Near the end of his life (probably late 1990s), Arnold Arons wrote a paper on the possibility of confusion when equating thermal energy and work. I can't lay my hands on it at the moment, but think it was in AJP. And, if I recall correctly (a real challenge anymore), Bridgeman also did some thinking about the same topic, though I couldn't begin to guess where that is published.

 

[rohanprabhu]

From wikipedia,

In thermodynamics, work is the quantity of energy transferred from one system to another without an accompanying transfer of entropy.

So, if that is the case, then it is not only the mechanical work we are concerned with.

 

[TVP45]

I found the Arons reference. It's in AJP, 67, Dec 199, p. 1067. However, I don't think it's a lot of help except to further point out the need for clarification.

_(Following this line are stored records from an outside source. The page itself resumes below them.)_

-- ==== Sys2Proof/Machine/Load.lean ====
section
/-! DEFINITION. The load interface (R232), ProgramLoadError (R218), and, beside the machine, the text format of a
program source (R72), which the scope file leaves to the host (R5; log entry 7). -/

namespace Sys2Proof.Machine

/-- The image bytes written at consecutive addresses from `a`, each by MemWrite with its range check (R41, R232). -/
def writeImage (a : Nat) (m : Memory) : List Byte → Except Error Memory
  | [] => .ok m
  | b :: bs => do
    let m' ← memWrite m a b
    writeImage (a + 1) m' bs

/-- The load of R232: the image from address 0; an image that runs past the last cell is a ProgramLoadError, and then
there is no engine state to step (R218, log entry 6). -/
def State.load (s : State) (image : List Byte) : Except Error State :=
  match writeImage 0 s.mem image with
  | .ok m => .ok { s with mem := m }
  | .error _ => .error (.programLoadError (.imageLength image.length))

/-- Reset, then load (R233): the engine as it stands before its first step. -/
def boot (image : List Byte) : Except Error State := State.reset.load image

/-! ## The text format of a program source (R72, D19) -/

/-- A line without its comment, leading and trailing white space removed (R72). -/
def stripLine (line : List Char) : List Char :=
  let body := line.takeWhile (fun c => c != '#')
  ((body.dropWhile Char.isWhitespace).reverse.dropWhile Char.isWhitespace).reverse

/-- A binary digit. -/
def binaryDigit (c : Char) : Option Bool :=
  if c = '0' then some false else if c = '1' then some true else none

/-- The value of binary digits, most significant first (R7, R72). -/
def digitsValue : (acc : Nat) → List Char → Option Nat
  | acc, [] => some acc
  | acc, c :: cs =>
    match binaryDigit c with
    | none => none
    | some bit => digitsValue (2 * acc + bit.toNat) cs

/-- A literal of exactly eight binary digits (R72). -/
def parseLiteral (cs : List Char) : Option Byte :=
  if cs.length = 8 then (digitsValue 0 cs).map (BitVec.ofNat 8) else none

/-- The image bytes of the lines, in file order, blank and comment-only lines ignored; any other line is a
ProgramLoadError that names it (R72, R218). `number` is the number of the first line given. Of several such lines the first
is the one reported: DESIGN CHOICE, the spec orders a step's errors (R206) and no load errors (log entry 17). -/
def parseLines (number : Nat) : List (List Char) → Except Error (List Byte)
  | [] => .ok []
  | line :: rest =>
    match stripLine line with
    | [] => parseLines (number + 1) rest
    | c :: cs =>
      match parseLiteral (c :: cs) with
      | none => .error (.programLoadError (.line number))
      | some b => do
        let bs ← parseLines (number + 1) rest
        return b :: bs

/-- Reset and load from a program source; none stands for a missing one (R218). Where several ProgramLoadErrors apply, the
first malformed line is reported, and the image length only where every line is well formed: DESIGN CHOICE, the spec gives
load errors no order (log entry 17). -/
def bootSource (source : Option (List (List Char))) : Except Error State :=
  match source with
  | none => .error (.programLoadError .missingSource)
  | some lines => do
    let image ← parseLines 1 lines
    boot image

end Sys2Proof.Machine
end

I would argue we have to say "mechanical work" when we mean Fd; otherwise work will generally mean the gain or loss of energy (and, increasingly, we have to think of how to describe internal energy changes as well).

 

[stewartcs]

I found the Arons reference. It's in AJP, 67, Dec 199, p. 1067. However, I don't think it's a lot of help except to further point out the need for clarification.

I would argue we have to say "mechanical work" when we mean Fd; otherwise work will generally mean the gain or loss of energy (and, increasingly, we have to think of how to describe internal energy changes as well).

There is another AJP article by Claude M. Penchina that I remember on the Pseudowork-Energy Principle regarding this matter. I found it helpful.

AJP Volume 46, No. 3, March 1978, p. 295-296.

CS

 

[rohanprabhu]

what is AJP?

 

[stewartcs]

American Journal of Physics.

 

[Dale]

So, if that is the case, then it is not only the mechanical work we are concerned with.

Correct. I definitely overstated it above. In this case there is no electrical, chemical, or other work, only mechanical work. But in general the proper thermo definition of work is more general than F.d as given above.

 

[pkleinod]

In one regard, a very important one, DaleSpam's first post did NOT overstate
matters: in thermodynamics all forms of work are considered to be
inter-convertible and can thus be expressed as an equivalent amount of
mechanical work. e.g. if a process could raise a heavy piston through
expansion (of a gas, say), then mechanical work is done (raising a weight
against the force of gravity). This piston could then be allowed to fall
to its original position and the energy expended could be used to generate
electricity. Conversely, a process could produce electrical energy that
then could be used to raise a weight. This is why the "surroundings" are
often described in terms of heat reservoirs, weights and pulleys; only
the equivalent mechanical work is discussed. This could be a point of
confusion to one who is not aware of this.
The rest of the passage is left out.